Once the cluster is created, you can test it by submitting a job:

In [None]:
!cd ../test && python test_job.py --cloud-name {ANYSCALE_CLOUD_NAME} --stack-type k8s

# You can check the job status by running:
!anyscale job list --cloud {ANYSCALE_CLOUD_NAME}

You just start a job and you can see the logs from your Anyscale Console. You can view the running results from Anyscale console in "Jobs".

## 9. Cleanup

When you're done, you can terminate the cluster and clean up resources:


In [None]:
# Step 1: Delete Anyscale Cloud Registration

!anyscale cloud delete {ANYSCALE_CLOUD_NAME}

# Step 2: Clean up Kubernetes resources (BEFORE deleting cluster)

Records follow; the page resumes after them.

/-- The state of a vector: a code region of 16 bytes at pc with the word w first, the data region,
and the registers and CSRs named. -/
def vectorState (pc w : Word) (regs : List (Reg × Word)) (csrs : List (CsrIndex × Word)) : State :=
  let code : ImageRegion := { base := pc.toNat, bytes := bytesOfWord w ++ List.replicate 12 0#8 }
  let s := State.start [code, testData] pc Config.params
  let s := regs.foldl (fun s r => writeReg r.1 r.2 s) s
  { s with csrs := csrs.foldl (fun c r => csrWrite r.1 r.2 c) s.csrs }

/-- The state of a vector of the fetch: one region of the given bytes. -/
def bytesState (base : Word) (bytes : List Byte) (pc : Word) : State :=
  State.start [{ base := base.toNat, bytes := bytes }] pc Config.params

/-- The bytes of the data region. -/
def dataBytes (t : State) : List Byte :=
  (List.range 8).map (fun k => t.mem.cell (testData.base + k))

/-- One step, as far as it is a next state. -/
def stepped (s : State) : Option State := nextOf (step s)

/-- A register and the PC after one step. -/
def regAfter (r : Reg) (s : State) : Option (Word × Word) :=
  (stepped s).map (fun t => (readReg r t, t.pc))

/-- A register, a CSR and the PC after one step. -/
def csrAfter (r : Reg) (c : CsrIndex) (s : State) : Option (Word × Word × Word) :=
  (stepped s).map (fun t => (readReg r t, csrRead c t.csrs, t.pc))

/-- The PC after one step. -/
def pcAfter (s : State) : Option Word := (stepped s).map State.pc

/-- The data bytes and the PC after one step. -/
def dataAfter (s : State) : Option (List Byte × Word) :=
  (stepped s).map (fun t => (dataBytes t, t.pc))

/-! ## Ill-formed terms, refused by the check, and the bounds, admitted -/

theorem test_fitsI_refuses : wellFormed (.addi 1#5 1#5 2048#32) = false ∧
    wellFormed (.lw 1#5 1#5 (-2049#32)) = false ∧ wellFormed (.jalr 1#5 1#5 0x1000#32) = false ∧
    wellFormed (.sw 1#5 1#5 2048#32) = false := by decide
theorem test_fitsB_refuses : wellFormed (.beq 1#5 1#5 4096#32) = false ∧
    wellFormed (.bne 1#5 1#5 (-4098#32)) = false ∧ wellFormed (.bgeu 1#5 1#5 3#32) = false := by decide
theorem test_fitsU_refuses : wellFormed (.lui 1#5 0x12345001#32) = false ∧
    wellFormed (.auipc 1#5 0x00000800#32) = false := by decide
theorem test_fitsJ_refuses : wellFormed (.jal 1#5 1048576#32) = false ∧
    wellFormed (.jal 1#5 (-1048578#32)) = false ∧ wellFormed (.jal 1#5 1#32) = false := by decide

/-! ## Decoding: words written out in the spec -/

theorem test_decode_upper_and_jumps :
    decodeTableWord 32 0x123452B7 = some (.lui 5#5 0x12345000#32) ∧
    decodeTableWord 32 0x00001297 = some (.auipc 5#5 0x1000#32) ∧
    decodeTableWord 32 0x008000EF = some (.jal 1#5 8#32) ∧
    decodeTableWord 32 0x8000006F = some (.jal 0#5 (-1048576#32)) ∧
    decodeTableWord 32 0x7FFFF06F = some (.jal 0#5 1048574#32) ∧
    decodeTableWord 32 0x004280E7 = some (.jalr 1#5 5#5 4#32) := by decide
theorem test_decode_branches :
    decodeTableWord 32 0x00208863 = some (.beq 1#5 2#5 16#32) ∧
    decodeTableWord 32 0xFE209EE3 = some (.bne 1#5 2#5 (-4#32)) ∧
    decodeTableWord 32 0x0020C463 = some (.blt 1#5 2#5 8#32) ∧
    decodeTableWord 32 0x0020D463 = some (.bge 1#5 2#5 8#32) ∧
    decodeTableWord 32 0x0020E463 = some (.bltu 1#5 2#5 8#32) ∧
    decodeTableWord 32 0x0020F463 = some (.bgeu 1#5 2#5 8#32) ∧
    decodeTableWord 32 0x80000063 = some (.beq 0#5 0#5 (-4096#32)) ∧
    decodeTableWord 32 0x000000E3 = some (.beq 0#5 0#5 2048#32) := by decide
theorem test_decode_loads_and_stores :
    decodeTableWord 32 0x00430283 = some (.lb 5#5 6#5 4#32) ∧
    decodeTableWord 32 0x00631283 = some (.lh 5#5 6#5 6#32) ∧
    decodeTableWord 32 0x00032283 = some (.lw 5#5 6#5 0#32) ∧
    decodeTableWord 32 0x00434283 = some (.lbu 5#5 6#5 4#32) ∧
    decodeTableWord 32 0x00635283 = some (.lhu 5#5 6#5 6#32) ∧
    decodeTableWord 32 0x005300A3 = some (.sb 5#5 6#5 1#32) ∧
    decodeTableWord 32 0x00531123 = some (.sh 5#5 6#5 2#32) ∧
    decodeTableWord 32 0xFE532E23 = some (.sw 5#5 6#5 (-4#32)) ∧
    decodeTableWord 32 0x80002023 = some (.sw 0#5 0#5 (-2048#32)) := by decide
theorem test_decode_op_imm :
    decodeTableWord 32 0xFFF08113 = some (.addi 2#5 1#5 (-1#32)) ∧
    decodeTableWord 32 0xFFF0A113 = some (.slti 2#5 1#5 (-1#32)) ∧
    decodeTableWord 32 0xFFF0B113 = some (.sltiu 2#5 1#5 (-1#32)) ∧
    decodeTableWord 32 0x7FF0C113 = some (.xori 2#5 1#5 0x7FF#32) ∧
    decodeTableWord 32 0x0F00E113 = some (.ori 2#5 1#5 0xF0#32) ∧
    decodeTableWord 32 0xFF00F113 = some (.andi 2#5 1#5 (-16#32)) ∧
    decodeTableWord 32 0x01F09113 = some (.slli 2#5 1#5 31#5) ∧
    decodeTableWord 32 0x0040D113 = some (.srli 2#5 1#5 4#5) ∧
    decodeTableWord 32 0x4040D113 = some (.srai 2#5 1#5 4#5) := by decide
theorem test_decode_op :
    decodeTableWord 32 0x002081B3 = some (.add 3#5 1#5 2#5) ∧
    decodeTableWord 32 0x402081B3 = some (.sub 3#5 1#5 2#5) ∧
    decodeTableWord 32 0x002091B3 = some (.sll 3#5 1#5 2#5) ∧
    decodeTableWord 32 0x0020A1B3 = some (.slt 3#5 1#5 2#5) ∧
    decodeTableWord 32 0x0020B1B3 = some (.sltu 3#5 1#5 2#5) ∧
    decodeTableWord 32 0x0020C1B3 = some (.xor 3#5 1#5 2#5) ∧
    decodeTableWord 32 0x0020D1B3 = some (.srl 3#5 1#5 2#5) ∧
    decodeTableWord 32 0x4020D1B3 = some (.sra 3#5 1#5 2#5) ∧
    decodeTableWord 32 0x0020E1B3 = some (.or 3#5 1#5 2#5) ∧
    decodeTableWord 32 0x0020F1B3 = some (.and 3#5 1#5 2#5) := by decide
theorem test_decode_fence_and_system :
    decodeTableWord 32 0x0FF0000F = some (.fence 0#4 0xF#4 0xF#4 0#5 0#5) ∧
    decodeTableWord 32 0x0FF3028F = some (.fence 0#4 0xF#4 0xF#4 6#5 5#5) ∧
    decodeTableWord 32 0x00000073 = some (.ecall) ∧
    decodeTableWord 32 0x00100073 = some (.ebreak) ∧
    decodeTableWord 32 0x30200073 = some (.mret) ∧
    decodeTableWord 32 0x340312F3 = some (.csrrw 5#5 0x340#12 6#5) ∧
    decodeTableWord 32 0x300322F3 = some (.csrrs 5#5 0x300#12 6#5) ∧
    decodeTableWord 32 0x300332F3 = some (.csrrc 5#5 0x300#12 6#5) ∧
    decodeTableWord 32 0x341FD2F3 = some (.csrrwi 5#5 0x341#12 31#5) ∧
    decodeTableWord 32 0x300462F3 = some (.csrrsi 5#5 0x300#12 8#5) ∧
    decodeTableWord 32 0x3000F2F3 = some (.csrrci 5#5 0x300#12 1#5) := by decide
theorem test_decode_rejects :
    decode [0x01#8, 0x00#8, 0x13#8, 0x00#8] = .rejected (.parcel16 0x0001#16) ∧
    decode [0xFF#8, 0xFF#8, 0xFF#8, 0xFF#8] = .rejected (.illegalWord 0xFFFFFFFF#32) ∧
    decode [0x13#8, 0x00#8] = .rejected .truncated ∧
    decode (bytesOfWord 0x00000013#32 ++ [0xAA#8]) = .instr (.addi 0#5 0#5 0#32) [0xAA#8] := by decide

!helm uninstall anyscale-operator --namespace anyscale-operator
!helm uninstall ingress-nginx --namespace ingress-nginx
!kubectl delete namespace anyscale-operator
!kubectl delete namespace ingress-nginx

# Step 3: Empty GCS bucket (if it has objects)
# (Optional) Please make sure the Compute Engine API and any other required APIs are enabled:
#!gcloud services list --enabled --project={YOUR_GCP_PROJECT_NAME}

# (Optional) If you want to delete the GCS bucket, you can run the following command:
# Find your GCS bucket name from the output of the terraform apply command, then run the following command:
!gsutil rm -r gs://{GCS_BUCKET_NAME}/*

# Step 4: Destroy Terraform resources
!terraform destroy --auto-approve -var="google_project_id={GCP_PROJECT_ID}" -var="google_region={GCP_REGION}"

# You may need to delete service accounts and VPC network created by terraform manually.